--- START ---

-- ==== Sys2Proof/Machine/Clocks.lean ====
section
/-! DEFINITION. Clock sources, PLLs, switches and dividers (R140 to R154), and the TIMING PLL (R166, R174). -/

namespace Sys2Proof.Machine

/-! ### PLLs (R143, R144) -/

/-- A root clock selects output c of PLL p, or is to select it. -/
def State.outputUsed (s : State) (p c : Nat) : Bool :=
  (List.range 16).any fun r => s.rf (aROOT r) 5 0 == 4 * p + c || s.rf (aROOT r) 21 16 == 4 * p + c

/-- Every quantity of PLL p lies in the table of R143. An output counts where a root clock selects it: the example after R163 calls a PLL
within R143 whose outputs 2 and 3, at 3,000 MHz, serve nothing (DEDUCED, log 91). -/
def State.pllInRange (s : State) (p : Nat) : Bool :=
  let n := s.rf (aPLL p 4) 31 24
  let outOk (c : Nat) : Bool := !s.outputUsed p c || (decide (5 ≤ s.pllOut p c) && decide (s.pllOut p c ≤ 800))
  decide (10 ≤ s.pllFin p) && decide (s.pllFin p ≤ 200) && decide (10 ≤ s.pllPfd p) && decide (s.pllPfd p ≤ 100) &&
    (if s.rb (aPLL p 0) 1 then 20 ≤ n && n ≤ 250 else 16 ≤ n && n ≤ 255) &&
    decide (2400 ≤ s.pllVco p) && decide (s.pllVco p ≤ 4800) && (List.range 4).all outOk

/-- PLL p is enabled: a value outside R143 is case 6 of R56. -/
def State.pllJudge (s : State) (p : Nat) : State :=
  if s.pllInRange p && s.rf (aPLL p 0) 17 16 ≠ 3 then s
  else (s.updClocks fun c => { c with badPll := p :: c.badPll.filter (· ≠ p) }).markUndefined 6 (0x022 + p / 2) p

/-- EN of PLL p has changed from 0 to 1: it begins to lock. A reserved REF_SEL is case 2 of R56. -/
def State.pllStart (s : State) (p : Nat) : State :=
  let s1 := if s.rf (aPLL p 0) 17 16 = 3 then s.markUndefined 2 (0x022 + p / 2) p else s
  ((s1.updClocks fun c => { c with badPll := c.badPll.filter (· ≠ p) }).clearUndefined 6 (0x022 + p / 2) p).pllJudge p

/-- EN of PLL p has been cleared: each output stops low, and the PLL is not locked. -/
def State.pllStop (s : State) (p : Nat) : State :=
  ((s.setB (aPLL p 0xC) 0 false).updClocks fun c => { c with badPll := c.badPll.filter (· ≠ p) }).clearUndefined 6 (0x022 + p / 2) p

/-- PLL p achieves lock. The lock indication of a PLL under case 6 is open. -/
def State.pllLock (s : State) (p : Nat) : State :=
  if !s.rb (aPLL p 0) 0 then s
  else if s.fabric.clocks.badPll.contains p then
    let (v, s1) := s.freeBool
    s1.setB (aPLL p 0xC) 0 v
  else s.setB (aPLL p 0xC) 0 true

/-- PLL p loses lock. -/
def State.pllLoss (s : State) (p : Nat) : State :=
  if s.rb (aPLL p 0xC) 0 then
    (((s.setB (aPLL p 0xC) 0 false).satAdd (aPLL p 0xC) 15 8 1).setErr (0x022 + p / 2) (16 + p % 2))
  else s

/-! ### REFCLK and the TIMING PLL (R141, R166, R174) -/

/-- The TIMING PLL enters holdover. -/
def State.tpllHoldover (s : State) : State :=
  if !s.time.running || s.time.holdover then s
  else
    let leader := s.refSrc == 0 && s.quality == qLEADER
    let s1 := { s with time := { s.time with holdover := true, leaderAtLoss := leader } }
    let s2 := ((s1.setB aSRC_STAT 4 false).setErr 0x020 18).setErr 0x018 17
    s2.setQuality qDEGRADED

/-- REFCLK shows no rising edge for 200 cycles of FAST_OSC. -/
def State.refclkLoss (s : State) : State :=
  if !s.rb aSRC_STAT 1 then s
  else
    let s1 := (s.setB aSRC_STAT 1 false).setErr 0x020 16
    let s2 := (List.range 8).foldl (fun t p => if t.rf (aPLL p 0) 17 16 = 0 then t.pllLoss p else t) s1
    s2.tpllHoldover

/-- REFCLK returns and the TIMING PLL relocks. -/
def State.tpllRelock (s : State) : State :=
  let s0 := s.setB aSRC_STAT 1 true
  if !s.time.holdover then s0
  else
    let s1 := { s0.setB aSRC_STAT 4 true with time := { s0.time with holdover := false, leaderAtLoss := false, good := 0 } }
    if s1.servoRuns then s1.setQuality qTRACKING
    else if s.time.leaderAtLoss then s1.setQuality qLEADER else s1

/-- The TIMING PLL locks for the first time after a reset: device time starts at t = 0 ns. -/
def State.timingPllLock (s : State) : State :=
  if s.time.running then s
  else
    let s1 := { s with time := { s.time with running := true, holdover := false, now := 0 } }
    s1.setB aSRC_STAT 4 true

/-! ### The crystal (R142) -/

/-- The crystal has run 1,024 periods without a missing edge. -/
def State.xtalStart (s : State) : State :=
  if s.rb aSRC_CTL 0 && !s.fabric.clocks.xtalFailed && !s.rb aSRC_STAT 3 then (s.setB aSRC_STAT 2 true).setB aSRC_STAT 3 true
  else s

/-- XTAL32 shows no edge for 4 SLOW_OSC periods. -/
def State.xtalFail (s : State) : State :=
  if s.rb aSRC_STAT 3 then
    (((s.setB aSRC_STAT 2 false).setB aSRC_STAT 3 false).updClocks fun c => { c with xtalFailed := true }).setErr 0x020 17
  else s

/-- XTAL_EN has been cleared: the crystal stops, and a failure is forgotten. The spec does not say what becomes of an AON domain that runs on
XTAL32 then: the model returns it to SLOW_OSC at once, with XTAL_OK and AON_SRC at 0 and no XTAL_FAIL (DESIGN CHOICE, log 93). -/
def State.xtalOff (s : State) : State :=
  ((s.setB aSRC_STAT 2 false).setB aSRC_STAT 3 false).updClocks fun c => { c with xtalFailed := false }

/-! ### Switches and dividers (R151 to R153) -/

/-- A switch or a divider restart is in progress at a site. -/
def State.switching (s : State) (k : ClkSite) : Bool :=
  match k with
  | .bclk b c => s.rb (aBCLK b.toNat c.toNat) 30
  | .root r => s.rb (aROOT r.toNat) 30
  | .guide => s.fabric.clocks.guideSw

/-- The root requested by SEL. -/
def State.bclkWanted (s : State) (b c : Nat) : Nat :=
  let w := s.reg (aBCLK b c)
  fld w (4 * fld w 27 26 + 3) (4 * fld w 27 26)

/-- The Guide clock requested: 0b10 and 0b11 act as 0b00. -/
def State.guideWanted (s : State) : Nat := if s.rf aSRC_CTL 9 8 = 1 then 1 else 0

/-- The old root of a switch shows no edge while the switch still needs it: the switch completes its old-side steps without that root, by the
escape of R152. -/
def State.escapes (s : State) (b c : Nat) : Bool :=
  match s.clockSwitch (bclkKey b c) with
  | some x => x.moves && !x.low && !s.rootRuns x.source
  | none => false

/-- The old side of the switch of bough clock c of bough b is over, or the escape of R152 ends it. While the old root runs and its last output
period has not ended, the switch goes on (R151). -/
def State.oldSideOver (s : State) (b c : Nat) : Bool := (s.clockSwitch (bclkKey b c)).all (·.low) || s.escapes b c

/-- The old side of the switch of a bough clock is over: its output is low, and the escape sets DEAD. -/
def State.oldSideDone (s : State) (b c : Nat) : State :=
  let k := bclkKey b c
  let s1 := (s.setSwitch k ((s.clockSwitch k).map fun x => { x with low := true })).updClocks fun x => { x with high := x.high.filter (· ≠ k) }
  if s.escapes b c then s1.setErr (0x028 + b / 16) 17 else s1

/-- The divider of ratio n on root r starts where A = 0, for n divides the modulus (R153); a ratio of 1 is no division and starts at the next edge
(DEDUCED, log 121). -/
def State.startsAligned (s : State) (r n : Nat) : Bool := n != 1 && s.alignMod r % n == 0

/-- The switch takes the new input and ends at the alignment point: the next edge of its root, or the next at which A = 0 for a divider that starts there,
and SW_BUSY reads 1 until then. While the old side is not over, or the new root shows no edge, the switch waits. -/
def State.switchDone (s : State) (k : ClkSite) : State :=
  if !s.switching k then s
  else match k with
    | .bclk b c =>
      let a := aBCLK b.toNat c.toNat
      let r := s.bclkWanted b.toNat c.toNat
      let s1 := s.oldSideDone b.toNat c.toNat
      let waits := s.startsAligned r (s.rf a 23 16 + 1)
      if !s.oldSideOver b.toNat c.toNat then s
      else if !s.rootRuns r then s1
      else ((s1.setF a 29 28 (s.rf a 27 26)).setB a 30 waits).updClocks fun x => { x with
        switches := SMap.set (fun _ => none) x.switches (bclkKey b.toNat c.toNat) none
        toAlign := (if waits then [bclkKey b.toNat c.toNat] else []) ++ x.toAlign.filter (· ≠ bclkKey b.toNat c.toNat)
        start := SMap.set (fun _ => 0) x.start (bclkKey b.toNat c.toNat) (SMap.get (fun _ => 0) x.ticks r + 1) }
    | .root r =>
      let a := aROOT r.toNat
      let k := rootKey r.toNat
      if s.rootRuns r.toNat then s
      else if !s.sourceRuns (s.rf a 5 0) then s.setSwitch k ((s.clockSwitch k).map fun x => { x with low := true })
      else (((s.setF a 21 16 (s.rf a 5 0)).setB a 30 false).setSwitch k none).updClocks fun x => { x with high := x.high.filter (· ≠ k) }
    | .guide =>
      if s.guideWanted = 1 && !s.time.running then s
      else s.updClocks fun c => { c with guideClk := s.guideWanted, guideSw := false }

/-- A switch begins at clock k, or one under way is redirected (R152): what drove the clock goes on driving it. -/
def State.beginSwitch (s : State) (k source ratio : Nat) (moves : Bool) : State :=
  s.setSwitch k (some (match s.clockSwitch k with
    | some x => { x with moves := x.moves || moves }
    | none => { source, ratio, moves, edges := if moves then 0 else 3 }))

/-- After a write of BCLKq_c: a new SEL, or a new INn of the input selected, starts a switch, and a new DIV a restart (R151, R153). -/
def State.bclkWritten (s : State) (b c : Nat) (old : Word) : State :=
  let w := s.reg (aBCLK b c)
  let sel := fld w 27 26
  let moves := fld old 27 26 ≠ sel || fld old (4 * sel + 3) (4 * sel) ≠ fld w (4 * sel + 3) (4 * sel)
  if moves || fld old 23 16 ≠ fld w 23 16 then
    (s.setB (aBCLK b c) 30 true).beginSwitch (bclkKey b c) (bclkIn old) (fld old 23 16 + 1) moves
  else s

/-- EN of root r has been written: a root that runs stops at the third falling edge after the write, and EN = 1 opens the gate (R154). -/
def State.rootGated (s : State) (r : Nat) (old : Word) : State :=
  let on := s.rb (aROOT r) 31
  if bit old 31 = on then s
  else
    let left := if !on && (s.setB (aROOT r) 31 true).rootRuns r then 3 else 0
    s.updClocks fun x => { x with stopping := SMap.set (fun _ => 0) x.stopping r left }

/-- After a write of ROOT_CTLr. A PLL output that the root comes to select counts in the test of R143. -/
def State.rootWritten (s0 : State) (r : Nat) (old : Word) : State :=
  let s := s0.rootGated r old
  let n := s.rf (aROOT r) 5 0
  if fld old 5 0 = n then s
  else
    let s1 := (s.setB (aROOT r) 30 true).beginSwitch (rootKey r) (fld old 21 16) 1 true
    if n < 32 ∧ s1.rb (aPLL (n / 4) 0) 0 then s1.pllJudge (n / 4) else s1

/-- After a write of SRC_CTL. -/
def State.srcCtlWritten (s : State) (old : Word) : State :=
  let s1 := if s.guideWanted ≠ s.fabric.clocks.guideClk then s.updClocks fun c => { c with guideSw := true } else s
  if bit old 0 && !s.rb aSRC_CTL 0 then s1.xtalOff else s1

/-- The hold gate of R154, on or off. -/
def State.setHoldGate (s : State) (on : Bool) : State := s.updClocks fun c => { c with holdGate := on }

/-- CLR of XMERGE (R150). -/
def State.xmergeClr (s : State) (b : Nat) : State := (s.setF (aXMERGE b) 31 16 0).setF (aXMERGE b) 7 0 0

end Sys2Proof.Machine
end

--- END ---

• [Problem to solve] Copy the lines from the start of the data verbatim, stopping after the line containing "select it. -/".

• [Result of this task]
-- ==== Sys2Proof/Machine/Clocks.lean ====
section
/-! DEFINITION. Clock sources, PLLs, switches and dividers (R140 to R154), and the TIMING PLL (R166, R174). -/

namespace Sys2Proof.Machine

/-! ### PLLs (R143, R144) -/

/-- A root clock selects output c of PLL p, or is to select it. -/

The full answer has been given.